Friday, September 9, 2011

not knowing who to trust anymore.

I thought I just went through this.

Who to trust, who not to trust. Guess not. For it will always be a guessing game and it could always change.

I'm done though. I'm done being nice and taken advantage of. I'm done being walked over and called countless names just because I give people chances.

I'm done trying to be there for people. I'm done, done, done.

I did everything by the book. It was all laid out. Don't accuse me of something when it's not wrong. Especially in the past, on the same ground, it was done. Now, just because you're pissed you think you can put the blame on me? FUCK YOU.

You think your indiscretions won't come to light? Oh they will. In due time, and not from my mouth. I'll keep my word, it's the only thing I've got, and at least mine is not tainted by lies.

Others may not come to my defense, and that's fine. They've gotta look out for themselves this day in age, but you better fucking believe I'm not going down without a fight. No one falsely accuses me of anything and walks out unscathed. You'll get yours, one way or another. Karma has already decided.

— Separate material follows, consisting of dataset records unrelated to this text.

/-- For every micro-operation i that answers a next state, with u its unit before and y after: len and iif never change; pos changes only in CINIT, ADV, ETH, VLAN, C4L4; end only in CINIT; l3 only in CINIT, JP4, JP6; proto only in CINIT, ETH, VLAN; vdepth only in CINIT, VLAN; tgt only in REDIR; Q only in Q4, Q6; R only in FIB; act only in CINIT, and cause only in CINIT, FIN, or, both, in a micro-operation that resolves and then leaves pc = 0x3F, which JP4, JP6, Q4, Q6, FIB, DEC4, DEC6, L2RW, FIN and ILL never do; the Counter Table and the responses only in FIN; the ready lookup answers only in FIB, the ready device-map answers only in REDIR (these two lists are the model's own, logs 11, 12, and the kept responses are log 17). That FIN leaves the registers of the unit it makes IDLE as they were is the model's choice, which U13 leaves open (log 26, DESIGN CHOICE). A plain advance from pc 0x3E also ends at 0x3F; that it writes neither act nor cause is what the statement of each micro-operation's effect says.
(Rests on 10_state.md R23, 10_state.md R24, 10_state.md R25, 10_state.md R26, 10_state.md R28, 10_state.md R29, 10_state.md R30, 10_state.md R31, 10_state.md R32, 10_state.md R37, 10_state.md R38, 10_state.md R39.) -/
def Obligations.RegistersWrittenOnlyByNamedMicroOps : Prop :=
  ∀ (i : Instr) (s t : State) (u y : UnitState), s.cur = some u → exec i s = .next t → t.cur = some y →
    y.len = u.len ∧ y.iif = u.iif ∧
    (y.pos = u.pos ∨ i = .cinit ∨ (∃ n, i = .adv n) ∨ i = .eth ∨ i = .vlan ∨ i = .c4l4) ∧
    (y.endOff = u.endOff ∨ i = .cinit) ∧
    (y.l3 = u.l3 ∨ i = .cinit ∨ (∃ a, i = .jp4 a) ∨ ∃ a, i = .jp6 a) ∧
    (y.proto = u.proto ∨ i = .cinit ∨ i = .eth ∨ i = .vlan) ∧
    (y.vdepth = u.vdepth ∨ i = .cinit ∨ i = .vlan) ∧
    (y.tgt = u.tgt ∨ i = .redir) ∧
    (y.q = u.q ∨ i = .q4 ∨ i = .q6) ∧
    (y.r = u.r ∨ i = .fib) ∧
    (y.act = u.act ∨ i = .cinit ∨ y.pc = 0x3F) ∧
    (y.cause = u.cause ∨ i = .cinit ∨ i = .fin ∨ y.pc = 0x3F) ∧
    ((∃ a, i = .jp4 a) ∨ (∃ a, i = .jp6 a) ∨ i = .q4 ∨ i = .q6 ∨ i = .fib ∨ i = .dec4 ∨ i = .dec6 ∨ i = .l2rw ∨ i = .fin ∨
      i = .ill → y.act = u.act ∧ (y.cause = u.cause ∨ i = .fin)) ∧
    (y.ct = u.ct ∧ y.responses = u.responses ∨ i = .fin) ∧
    (y.lookupAnswers = u.lookupAnswers ∨ i = .fib) ∧ (y.devmapAnswers = u.devmapAnswers ∨ i = .redir)

/-- For every micro-operation other than DEC4, DEC6 and L2RW that answers a next state, every offset reads after as it read before.
(Rests on 20_memory.md R50, 20_memory.md R51.) -/
def Obligations.NonStoringMicroOpsKeepFrame : Prop :=
  ∀ (i : Instr) (s t : State) (u y : UnitState), i ≠ .dec4 → i ≠ .dec6 → i ≠ .l2rw →
    s.cur = some u → exec i s = .next t → t.cur = some y → ∀ b, y.frame.read b = u.frame.read b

Saturday, September 3, 2011

short update-nowittytitle.

Well, fun stuff.

I am currently working, listening to the GAMECOCK GAME! Yes, I'm a Gamecock fan. Get over it. GO COCKS! I'm pretty excited. Sad that I'm working during the game, but it'll be okay. Lots of friends have already started texting me about parties afterwards. T_T

I'd like to go out, but I went out last night with my friends Therese and her brother Anthony. Met some old grade school friends of theirs, Ryan and Brandon. They're pretty cool dudes. It was a good night all in all, despite the stupidity of work.

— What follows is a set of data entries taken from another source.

-- ==== Sys2Proof/Tests/Slice0.lean ====
section
/-! SUPPORT. The model's own tests: decoding of words written out from the spec, the checks of WellFormed, one step of each
micro-operation on a small state (expected values from spec/95_test_vectors.md or worked by hand from the rule named), and for
each obligation a concrete state and operands that meet its hypotheses. -/

namespace Sys2Proof.Tests

open Sys2Proof Sys2Proof.Machine

/-! ### Helpers -/

/-- The 42-byte frame of P1 (95_test_vectors.md L3): IPv4, TTL 5, UDP 1000 to 53, checksum 0x8F9B. -/
def frame4 : List Byte :=
  [0x02, 0x00, 0x00, 0x00, 0x00, 0x01, 0x02, 0x00, 0x00, 0x00, 0x00, 0x02, 0x08, 0x00, 0x45, 0x00, 0x00, 0x1c, 0x12, 0x34, 0x00, 0x00] ++
  [0x05, 0x11, 0x8f, 0x9b, 0x0a, 0x00, 0x00, 0x01, 0x0a, 0x00, 0x00, 0x02, 0x03, 0xe8, 0x00, 0x35, 0x00, 0x08, 0x00, 0x00]

/-- The 54-byte frame of V-F6 (95_test_vectors.md L2.5): IPv6, first word 0x6ABCDEF1, next header 17, hop limit 64. -/
def frame6 : List Byte :=
  [0x02, 0x00, 0x00, 0x00, 0x00, 0x01, 0x02, 0x00, 0x00, 0x00, 0x00, 0x02, 0x86, 0xdd, 0x6a, 0xbc, 0xde, 0xf1, 0x00, 0x00, 0x11, 0x40, 0x20, 0x01, 0x0d, 0xb8, 0x00, 0x00, 0x00, 0x00] ++
  [0x00, 0x00, 0x00, 0x00, 0x00, 0x00, 0x00, 0x01, 0x20, 0x01, 0x0d, 0xb8, 0x00, 0x00, 0x00, 0x00, 0x00, 0x00, 0x00, 0x00, 0x00, 0x00, 0x00, 0x02]

/-- A RUN unit at pc on a frame, with CINIT done: pos and l3 as given. -/
def unitAt (pc : BitVec 6) (bytes : List Byte) (pos l3 : Offset) (proto : BitVec 16) : UnitState :=
  { UnitState.powerOn with
    st := .run, pc := pc, frame := Memory.ofBytes bytes, len := BitVec.ofNat 32 bytes.length, iif := 3, pos := some pos,
    endOff := some (BitVec.ofNat 32 bytes.length), l3 := some l3, proto := some proto, vdepth := some 0, act := some 2,
    cause := some 0 }

/-- The answer OK of 95_test_vectors.md. -/
def answerOk : LookupResult := ⟨0, 7, 0x0A0B0C0D0E0F, 0x112233445566⟩

/-- A core of two units with PROG and CFG as given, unit 0 as given and next to move. -/
def coreOf (prog : BitVec 2) (cfg : BitVec 4) (u : UnitState) : State :=
  { State.powerOn 2 0xFFFFFFFF cfg with prog := prog, units := [u, UnitState.powerOn] }

/-- Unit 0's state after a next state; nothing where the outcome is another. -/
def unitAfter (o : Host.Outcome State Fault Refusal) : Option UnitState :=
  match o with
  | .next t => t.units[0]?
  | _ => none

/-- The unit after one micro-operation. -/
def after (i : Instr) (cfg : BitVec 4) (u : UnitState) : Option UnitState := unitAfter (exec i (coreOf 1 cfg u))

/-- pc, act and cause: what a resolve writes. -/
def verdict (o : Option UnitState) : Option (BitVec 6 × Option (BitVec 3) × Option (BitVec 4)) :=
  o.map fun u => (u.pc, u.act, u.cause)

/-- The bytes at some offsets. -/
def bytesAt (o : Option UnitState) (offsets : List Nat) : Option (List Byte) :=
  o.map fun u => offsets.map u.frame.read

/-- The outcome is a next state. -/
def isNext (o : Host.Outcome State Fault Refusal) : Bool :=
  match o with
  | .next _ => true
  | _ => false

theorem exists_next {o : Host.Outcome State Fault Refusal} (h : isNext o = true) : ∃ t, o = .next t := by
  cases o with
  | next t => exact ⟨t, rfl⟩
  | fault r => cases h
  | refused r => cases h

/-- P1's request (95_test_vectors.md L3). -/
def request4 : Request := ⟨0, frame4, 42, 3⟩

/-! ### Decoding: the words of 30_encoding.md R64 and 95_test_vectors.md L2.1 -/

theorem test_decode_sequencer : decode 0x0000#16 = .ill ∧ decode 0x5000#16 = .fin := by decide

theorem test_decode_cursor : decode 0x1000#16 = .cinit ∧ decode 0x1114#16 = .chk 20 ∧ decode 0x11FF#16 = .chk 255 ∧
    decode 0x1100#16 = .chk 0 ∧ decode 0x1228#16 = .adv 40 := by decide

theorem test_decode_walker : decode 0x2000#16 = .eth ∧ decode 0x2100#16 = .vlan ∧ decode 0x2207#16 = .jp4 0x07 ∧
    decode 0x223F#16 = .jp4 0x3F ∧ decode 0x230D#16 = .jp6 0x0D ∧ decode 0x2400#16 = .unsup := by decide

theorem test_decode_classifier : decode 0x3000#16 = .c4dst ∧ decode 0x3100#16 = .c4frag ∧ decode 0x3200#16 = .c4l4 ∧
    decode 0x3300#16 = .c6l4 ∧ decode 0x3400#16 = .cudp := by decide

theorem test_decode_forwarder : decode 0x4000#16 = .ttl4 ∧ decode 0x4100#16 = .q4 ∧ decode 0x4200#16 = .ttl6 ∧
    decode 0x4300#16 = .q6 ∧ decode 0x4400#16 = .fib ∧ decode 0x4500#16 = .fdisp := by decide

theorem test_decode_rewrite : decode 0x4600#16 = .dec4 ∧ decode 0x4700#16 = .dec6 ∧ decode 0x4800#16 = .l2rw ∧
    decode 0x4900#16 = .redir := by decide
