-- ==== Sys2Proof/Machine/Flags.lean ====
section
/-! DEFINITION. The flags: `STATUS` and its updates, `INV`, `MC`, `done_o` (10_state.md R33 to R37, R43, R44; 60_exceptions.md). -/

namespace Sys2Proof.Machine

/-- `STATUS` as the host reads it: `{0000, CMDERR, RV, DONE, BUSY}` (R33, 43_host_interface.md R199). -/
def State.status (s : State) : Byte :=
  0#4 ++ BitVec.ofBool s.cmderr ++ BitVec.ofBool s.rv ++ BitVec.ofBool s.done ++ BitVec.ofBool s.busy

/-- The output `done_o`, equal to `STATUS.DONE` (R44, 60_exceptions.md R247). -/
def State.doneO (s : State) : Bool := s.done

/-- A rejection: `CMDERR <- 1` and nothing else (60_exceptions.md R241, R244). -/
def State.reject (s : State) : State := { s with cmderr := true }

/-- ACK: `DONE <- 0; CMDERR <- 0` (43_host_interface.md R195). -/
def State.acknowledge (s : State) : State := { s with done := false, cmderr := false }

/-- An accepted START's counter and status: `c <- 0; BUSY <- 1; DONE <- 0; RV <- 0` (43_host_interface.md R194). -/
def State.beginRun (s : State) : State := { s with c := 0#8, busy := true, done := false, rv := false }

/-- COMPLETE: `BUSY <- 0; DONE <- 1; RV <- 1` (42_pixel_expansion.md R171). -/
def State.complete (s : State) : State := { s with busy := false, done := true, rv := true }

/-- The inverse flag: `LBA[3] == 0` (41_cell_setup.md R131). -/
def inverseFlag (a : Byte) : Bool := fieldNRM a == 0#1

/-- The multicolor flag: `n[3]` (41_cell_setup.md R136). -/
def multicolorFlag (n : BitVec 4) : Bool := n.extractLsb' 3 1 == 1#1

end Sys2Proof.Machine
end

Ginger is currently in NC spending time with his family and best friends, Ryan, Michelle, and Matt. They all seem to be having fun, which is awesome. I think they all needed best friend time. :D Ryan got a kick out of the "bat" I got him and his wine. Michelle hasn't opened her gifts yet, but I'm sure she'll let me know. ^^

Cali-Chris and I talked last night. We were catching up with one another and he actually is saying that he wants us to finally come and visit him. This made me ecstatic! I haven't seen him since December, and then when things starting getting worse with his mom and she passed... It took all my will power to not hop on a plane and fly there, right then. So, I was somewhat surprised in our conversation when I usually tell him that if he can't make it out to us to visit, we could always come out there, and he said to come on out! This to me, is HUGE. Why? Because I've been trying for so damn long to go visit him, but never did because he said it wasn't a good time. Now? We are planning a trip so I can come out and visit soon. :D

I don't know how to feel at this point. Lots of ups and downs, thinking and searching. I want purpose. Does everyone have purpose? I'd like to think so.

Friday, September 2, 2011

All good things must come to an end...

Right?

I didn't want to end things with Ginger, not in the least, but I told him as soon as I felt more we'd have to stop. Last night, I felt more.  I don't know why or how. I didn't ask for it. He's a great guy. Friend. Lover. He makes it easy to like him and become attached. Unfortunately, I can't do that. I can't get attached. Not just because he's leaving and doesn't want a relationship while he's in the military, but also because I'm scared that I'm not the one he needs.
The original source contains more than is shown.